Resolving deltas: 100% (188/188), done.
Looking in indexes: https://pypi.org/simple, https://us-python.pkg.dev/colab-wheels/public/simple/
Collecting pynvml
  Downloading pynvml-11.5.0-py3-none-any.whl (53 kB)
     ━━━━━━━━━━━━━━━━━━━━━━━━━━━━━━━━━━━━━━━━ 53.1/53.1 kB 7.7 MB/s eta 0:00:00
Installing collected packages: pynvml
Successfully installed pynvml-11.5.0
***********************************************************************
Woo!
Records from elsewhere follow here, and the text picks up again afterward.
-- ==== Sys2Proof/Machine/Assemble.lean ====
section
/-!
DEFINITION. From the parsed text of an instruction to the instruction it spells, or why it spells none (R70 to R79, R91,
D1, D18, D27); and the canonical text of an instruction (R72). Clauses are found by their kind, not by their place, so
the order they are written in does not matter (R72, R103).
-/

namespace Sys2Proof.Machine

open Sys2Proof

/-- Why a text spells no instruction of this chapter. -/
inductive TextError where
  /-- The clauses are not those of one of the five syntaxes R73 to R77; given also to some texts that fail a check of R91
  besides (DESIGN CHOICE, log 30). -/
  | notAForm
  /-- A refusal of R91, R184 or R185, under its name. -/
  | refused (why : Reason)
  deriving DecidableEq, Repr

/-- The ALU XOP a text names, if it is one (R89). -/
def aluXOfText : OperandText → Option AluX
  | .reg (.dreg .ax0) => some .ax0
  | .reg (.dreg .ax1) => some .ax1
  | .reg (.dreg .ar) => some .ar
  | .reg (.dreg .mr0) => some .mr0
  | .reg (.dreg .mr1) => some .mr1
  | .reg (.dreg .mr2) => some .mr2
  | .reg (.dreg .sr0) => some .sr0
  | .reg (.dreg .sr1) => some .sr1
  | _ => none

/-- The ALU YOP a text names, if it is one (R89). -/
def aluYOfText : OperandText → Option AluY
  | .reg (.dreg .ay0) => some .ay0
  | .reg (.dreg .ay1) => some .ay1
  | .reg .af => some .af
  | .zero => some .zero
  | _ => none

/-- The MAC XOP a text names, if it is one (R89). -/
def macXOfText : OperandText → Option MacX
  | .reg (.dreg .mx0) => some .mx0
  | .reg (.dreg .mx1) => some .mx1
  | .reg (.dreg .ar) => some .ar
  | .reg (.dreg .mr0) => some .mr0
  | .reg (.dreg .mr1) => some .mr1
  | .reg (.dreg .mr2) => some .mr2
  | .reg (.dreg .sr0) => some .sr0
  | .reg (.dreg .sr1) => some .sr1
  | _ => none

/-- The MAC YOP a text names, if it is one (R89). -/
def macYOfText : OperandText → Option MacY
  | .reg (.dreg .my0) => some .my0
  | .reg (.dreg .my1) => some .my1
  | .reg (.dreg .sr1) => some .sr1
  | .zero => some .zero
  | _ => none

/-- The shifter XOP a text names, if it is one (R89). -/
def shiftXOfText : OperandText → Option ShiftX
  | .reg (.dreg .si) => some .si
  | .reg (.dreg .sr0) => some .sr0
  | .reg (.dreg .sr1) => some .sr1
  | .reg (.dreg .sr2) => some .sr2
  | .reg (.dreg .ar) => some .ar
  | .reg (.dreg .mr0) => some .mr0
  | .reg (.dreg .mr1) => some .mr1
  | .reg (.dreg .mr2) => some .mr2
  | _ => none

/-- A compute clause once its text is read. -/
inductive ClauseOp where
  /-- A clause with a result register of its unit (R13). -/
  | op (o : ComputeOp)
  /-- `NONE = <ALU>` (R79, R184). -/
  | noneAlu (c : AluClause)
  /-- A clause whose result is none of its unit's (R13), and whether its unit is the shifter. In a dual-read form it has a
  name of R91; in the others it is none of the syntaxes. -/
  | otherResult (shifter : Bool)
  deriving DecidableEq, Repr

/-- An ALU expression with its result (R13, R78, R184). Both slots must hold an operand of their set, also the one a
function of one operand does not write (DESIGN CHOICE, log 33). -/
def aluOfText (fn : AluFn) (x y : OperandText) (result : ResultText) : Except TextError ClauseOp :=
  match aluXOfText x, aluYOfText y with
  | some x, some y =>
    match result with
    | .reg .ar => .ok (.op (.alu ⟨fn, x, y⟩ .ar))
    | .reg .af => .ok (.op (.alu ⟨fn, x, y⟩ .af))
    | .none => .ok (.noneAlu ⟨fn, x, y⟩)
    | _ => .ok (.otherResult false)
  | _, _ => .error (.refused .notRestrictedForm)

/-- A MAC expression with its result (R13, R78). -/
def macOfText (fn : MacFn) (x y : OperandText) (result : ResultText) : Except TextError ClauseOp :=
  match macXOfText x, macYOfText y with
  | some x, some y =>
    match result with
    | .reg .mr => .ok (.op (.mac ⟨fn, x, y⟩ .mr))
    | .reg .sr => .ok (.op (.mac ⟨fn, x, y⟩ .sr))
    | _ => .ok (.otherResult false)
  | _, _ => .error (.refused .notRestrictedForm)

/-- A shifter expression with its result (R13, R78, R87). -/
def shiftOfText (fn : ShiftFn) (x : OperandText) (result : ResultText) : Except TextError ClauseOp :=
  match shiftXOfText x with
  | some x => .ok (if result = .reg fn.dest then .op (.shift ⟨fn, x⟩) else .otherResult true)
  | none => .error (.refused .notRestrictedForm)

/-- A compute clause (R78), its exclusions first (R91). -/
def computeOfText (c : ComputeText) : Except TextError ClauseOp :=
  if c.conditional then .error (.refused .excludedIf)
  else
    match c.expr with
    | .macSaturate => .error (.refused .excludedSat)
    | .divs => .error (.refused .excludedDiv)
    | .divq => .error (.refused .excludedDiv)
    | .shiftImmediate => .error (.refused .excludedShiftImm)
    | .alu fn x y => aluOfText fn x y c.result
    | .mac fn x y => macOfText fn x y c.result
    | .shift fn x => shiftOfText fn x c.result

/-- The number of a DAG register within its generator (R19). -/
def withinDag (i : Fin 8) : Fin 4 := ⟨i.val % 4, by omega⟩

/-- A memory operand: only `(Ii += Mj)`, with both registers of one generator (R20, R91). -/
def operandOfText : AddrText → Except TextError MemOperand
  | .postModify i m =>
    if i.val < 4 ∧ m.val < 4 then .ok ⟨.dag1, withinDag i, withinDag m⟩
    else if 4 ≤ i.val ∧ 4 ≤ m.val then .ok ⟨.dag2, withinDag i, withinDag m⟩
    else .error (.refused .dagPairing)
  | .noModify _ => .error (.refused .addrMode)
  | .postImmediate _ _ => .error (.refused .addrMode)
  | .preModify _ _ => .error (.refused .addrMode)

/-- A register of DREG, or the text is none of the forms (R75 to R77). -/
def dregOfText : RegName → Except TextError Dreg
  | .dreg r => .ok r
  | _ => .error .notAForm

/-- DREGX, the destinations of the DM-bus read of a dual-read form (R12). -/
def dregXOfText : RegName → Option DregX
  | .dreg .ax0 => some .ax0
  | .dreg .ax1 => some .ax1
  | .dreg .mx0 => some .mx0
  | .dreg .mx1 => some .mx1
  | _ => none

/-- DREGY, the destinations of the PM-bus read of a dual-read form (R12). -/
def dregYOfText : RegName → Option DregY
  | .dreg .ay0 => some .ay0
  | .dreg .ay1 => some .ay1
  | .dreg .my0 => some .my0
  | .dreg .my1 => some .my1
  | _ => none

/-- The `DM( )` read and the `PM( )` read of a dual-read form (R45, R73, R74, R91). -/
def dualOfText (dx : RegName) (dm : AddrText) (dy : RegName) (pm : AddrText) : Except TextError DualReads :=
  match operandOfText dm, operandOfText pm with
  | .ok oD, .ok oP =>
    if oD.dag = .dag1 ∧ oP.dag = .dag2 then
      match dregXOfText dx, dregYOfText dy with
      | some x, some y => .ok ⟨x, oD.i, oD.m, y, oP.i, oP.m⟩
      | _, _ => .error (.refused .type1Dest)
    else .error (.refused .dagBus)
  | .error e, _ => .error e
  | _, .error e => .error e

/-- Two reads in either order: one is spelled `DM( )`, the other `PM( )` (R72 to R74). Two reads spelled alike are none of
the syntaxes, whatever their operands (the order of reasons is the model's, R241, log 30). -/
def readsOfText (r1 r2 : RegName × MemText) : Except TextError DualReads :=
  match r1.2.spelling, r2.2.spelling with
  | .dm, .pm => dualOfText r1.1 r1.2.addr r2.1 r2.2.addr
  | .pm, .dm => dualOfText r2.1 r2.2.addr r1.1 r1.2.addr
  | _, _ => .error .notAForm

/-- Compute with Dual Memory Read (R73): an ALU clause to AR or a MAC clause to MR; `no_shift_in_type1` for every shifter
clause, `type1_result` for every other result (R91). -/
def dualReadOfText (o : ClauseOp) (d : DualReads) : Except TextError Instr :=
  match o with
  | .op (.alu c .ar) => .ok (.aluDualRead c d)
  | .op (.mac c .mr) => .ok (.macDualRead c d)
  | .op (.shift _) => .error (.refused .noShiftInType1)
  | .otherResult true => .error (.refused .noShiftInType1)
  | _ => .error (.refused .type1Result)

/-- Compute with Memory Read (R75). -/
def memReadOfText (o : ClauseOp) (dst : Dreg) (m : MemOperand) : Except TextError Instr :=
  match o with
  | .op (.alu c z) => .ok (.aluMemRead c z dst m)
  | .op (.mac c z) => .ok (.macMemRead c z dst m)
  | .op (.shift c) => .ok (.shiftMemRead c dst m)
  | _ => .error .notAForm

/-- Compute with Memory Write (R76). -/
def memWriteOfText (o : ClauseOp) (src : Dreg) (m : MemOperand) : Except TextError Instr :=
  match o with
  | .op (.alu c z) => .ok (.aluMemWrite c z src m)
  | .op (.mac c z) => .ok (.macMemWrite c z src m)
  | .op (.shift c) => .ok (.shiftMemWrite c src m)
  | _ => .error .notAForm

/-- Compute with Register to Register Move (R77); the move `AR = AR` beside an ALU clause with result AR is status only
(R184). -/
def regMoveOfText (o : ClauseOp) (d1 d2 : Dreg) : Except TextError Instr :=
  match o with
  | .op (.alu c .ar) => if d1 = .ar ∧ d2 = .ar then .ok (.aluStatusOnly c) else .ok (.aluRegMove c .ar d1 d2)
  | .op (.alu c .af) => .ok (.aluRegMove c .af d1 d2)
  | .op (.mac c z) => .ok (.macRegMove c z d1 d2)
  | .op (.shift c) => .ok (.shiftRegMove c d1 d2)
  | _ => .error .notAForm

/-- An instruction passes only if it fails no check of R91. -/
def checked (i : Instr) : Except TextError Instr :=
  match i.check with
  | none => .ok i
  | some why => .error (.refused why)

/-- The compute clauses of a text. -/
def computesOf (t : Text) : List ComputeText :=
  t.filterMap fun | .compute c => some c | _ => none

/-- The memory reads of a text. -/
def readsOf (t : Text) : List (RegName × MemText) :=
  t.filterMap fun | .read dst m => some (dst, m) | _ => none

/-- The memory writes of a text. -/
def writesOf (t : Text) : List (MemText × RegName) :=
  t.filterMap fun | .write m src => some (m, src) | _ => none

/-- The register moves of a text. -/
def movesOf (t : Text) : List (RegName × RegName) :=
  t.filterMap fun | .move d s => some (d, s) | _ => none

/-- The instruction a text spells (R71 to R79), or why it spells none (R91). Where several reasons hold, R241 leaves the
choice open; the order here is the model's (log 30): the kinds of the clauses, the compute clause, the registers of a
single access or move or the spelling of two reads, the operands, and last what takes both clauses. -/
def assemble (t : Text) : Except TextError Instr :=
  match computesOf t, readsOf t, writesOf t, movesOf t with
  | [], [r1, r2], [], [] => do
    let d ← readsOfText r1 r2
    checked (.dualRead d)
  | [c], [r1, r2], [], [] => do
    let o ← computeOfText c
    let d ← readsOfText r1 r2
    checked (← dualReadOfText o d)
  | [c], [r], [], [] => do
    let o ← computeOfText c
    let dst ← dregOfText r.1
    let m ← operandOfText r.2.addr
    checked (← memReadOfText o dst m)
  | [c], [], [w], [] => do
    let o ← computeOfText c
    let src ← dregOfText w.2
    let m ← operandOfText w.1.addr
    checked (← memWriteOfText o src m)
  | [c], [], [], [v] => do
    let o ← computeOfText c
    let d1 ← dregOfText v.1
    let d2 ← dregOfText v.2
    checked (← regMoveOfText o d1 d2)
  | [c], [], [], [] => do
    let o ← computeOfText c
    match o with
    | .noneAlu a => checked (.aluStatusOnly a)
    | _ => .error .notAForm
  | _, _, _, _ => .error .notAForm

/-! ## The canonical text of an instruction (R72) -/

/-- The text of an ALU operand. -/
def AluX.toText : AluX → OperandText
  | .ax0 => .reg (.dreg .ax0)
  | .ax1 => .reg (.dreg .ax1)
  | .ar => .reg (.dreg .ar)
  | .mr0 => .reg (.dreg .mr0)
  | .mr1 => .reg (.dreg .mr1)
  | .mr2 => .reg (.dreg .mr2)
  | .sr0 => .reg (.dreg .sr0)
  | .sr1 => .reg (.dreg .sr1)

/-- The text of an ALU operand. -/
def AluY.toText : AluY → OperandText
  | .ay0 => .reg (.dreg .ay0)
  | .ay1 => .reg (.dreg .ay1)
  | .af => .reg .af
  | .zero => .zero

/-- The text of a MAC operand. -/
def MacX.toText : MacX → OperandText
  | .mx0 => .reg (.dreg .mx0)
  | .mx1 => .reg (.dreg .mx1)
  | .ar => .reg (.dreg .ar)
  | .mr0 => .reg (.dreg .mr0)
  | .mr1 => .reg (.dreg .mr1)
  | .mr2 => .reg (.dreg .mr2)
  | .sr0 => .reg (.dreg .sr0)
  | .sr1 => .reg (.dreg .sr1)

/-- The text of a MAC operand. -/
def MacY.toText : MacY → OperandText
  | .my0 => .reg (.dreg .my0)
  | .my1 => .reg (.dreg .my1)
  | .sr1 => .reg (.dreg .sr1)
  | .zero => .zero

/-- The text of a shifter operand. -/
def ShiftX.toText : ShiftX → OperandText
  | .si => .reg (.dreg .si)
  | .sr0 => .reg (.dreg .sr0)
  | .sr1 => .reg (.dreg .sr1)
  | .sr2 => .reg (.dreg .sr2)
  | .ar => .reg (.dreg .ar)
  | .mr0 => .reg (.dreg .mr0)
  | .mr1 => .reg (.dreg .mr1)
  | .mr2 => .reg (.dreg .mr2)

/-- The clause of a compute operation. -/
def clauseOfOp (o : ComputeOp) : Clause :=
  .compute
    { conditional := false
      result := .reg o.dest
      expr :=
        match o with
        | .alu c _ => .alu c.fn (AluX.toText c.x) (AluY.toText c.y)
        | .mac c _ => .mac c.fn (MacX.toText c.x) (MacY.toText c.y)
        | .shift c => .shift c.fn (ShiftX.toText c.x) }

/-- The text of a memory operand under a spelling. -/
def memToText (sp : Spelling) (o : MemOperand) : MemText := ⟨sp, .postModify o.ireg o.mreg⟩

/-- The two read clauses of a dual-read form, the DM read first (R72). -/
def dualToText (d : DualReads) : List Clause :=
  [.read (.dreg d.dx.toDreg) (memToText .dm d.dm), .read (.dreg d.dy.toDreg) (memToText .pm d.pm)]

/-- The canonical text of an instruction (R72), the single accesses spelled `DM`. -/
def disassemble : Instr → Text
  | .aluDualRead c d => clauseOfOp (.alu c .ar) :: dualToText d
  | .macDualRead c d => clauseOfOp (.mac c .mr) :: dualToText d
  | .dualRead d => dualToText d
  | .aluMemRead c z dst o => [clauseOfOp (.alu c z), .read (.dreg dst) (memToText .dm o)]
  | .macMemRead c z dst o => [clauseOfOp (.mac c z), .read (.dreg dst) (memToText .dm o)]
  | .shiftMemRead c dst o => [clauseOfOp (.shift c), .read (.dreg dst) (memToText .dm o)]
  | .aluMemWrite c z src o => [.write (memToText .dm o) (.dreg src), clauseOfOp (.alu c z)]
  | .macMemWrite c z src o => [.write (memToText .dm o) (.dreg src), clauseOfOp (.mac c z)]
  | .shiftMemWrite c src o => [.write (memToText .dm o) (.dreg src), clauseOfOp (.shift c)]
  | .aluStatusOnly c => [clauseOfOp (.alu c .ar), .move (.dreg .ar) (.dreg .ar)]
  | .aluRegMove c z d1 d2 => [clauseOfOp (.alu c z), .move (.dreg d1) (.dreg d2)]
  | .macRegMove c z d1 d2 => [clauseOfOp (.mac c z), .move (.dreg d1) (.dreg d2)]
  | .shiftRegMove c d1 d2 => [clauseOfOp (.shift c), .move (.dreg d1) (.dreg d2)]

end Sys2Proof.Machine
end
Your instance has the right kind of GPU, a NVIDIA A100-SXM4-40GB!
We will now install RAPIDS cuDF, cuML, and cuGraph via pip! 
Please stand by, should be quick...
***********************************************************************



**Prepare files**

In [None]:
VER = 5

import pandas as pd, numpy as np
from tqdm.notebook import tqdm
import os, sys, pickle, glob, gc
from collections import Counter
from pandarallel import pandarallel
import cudf, itertools
print('We will use RAPIDS version',cudf.__version__)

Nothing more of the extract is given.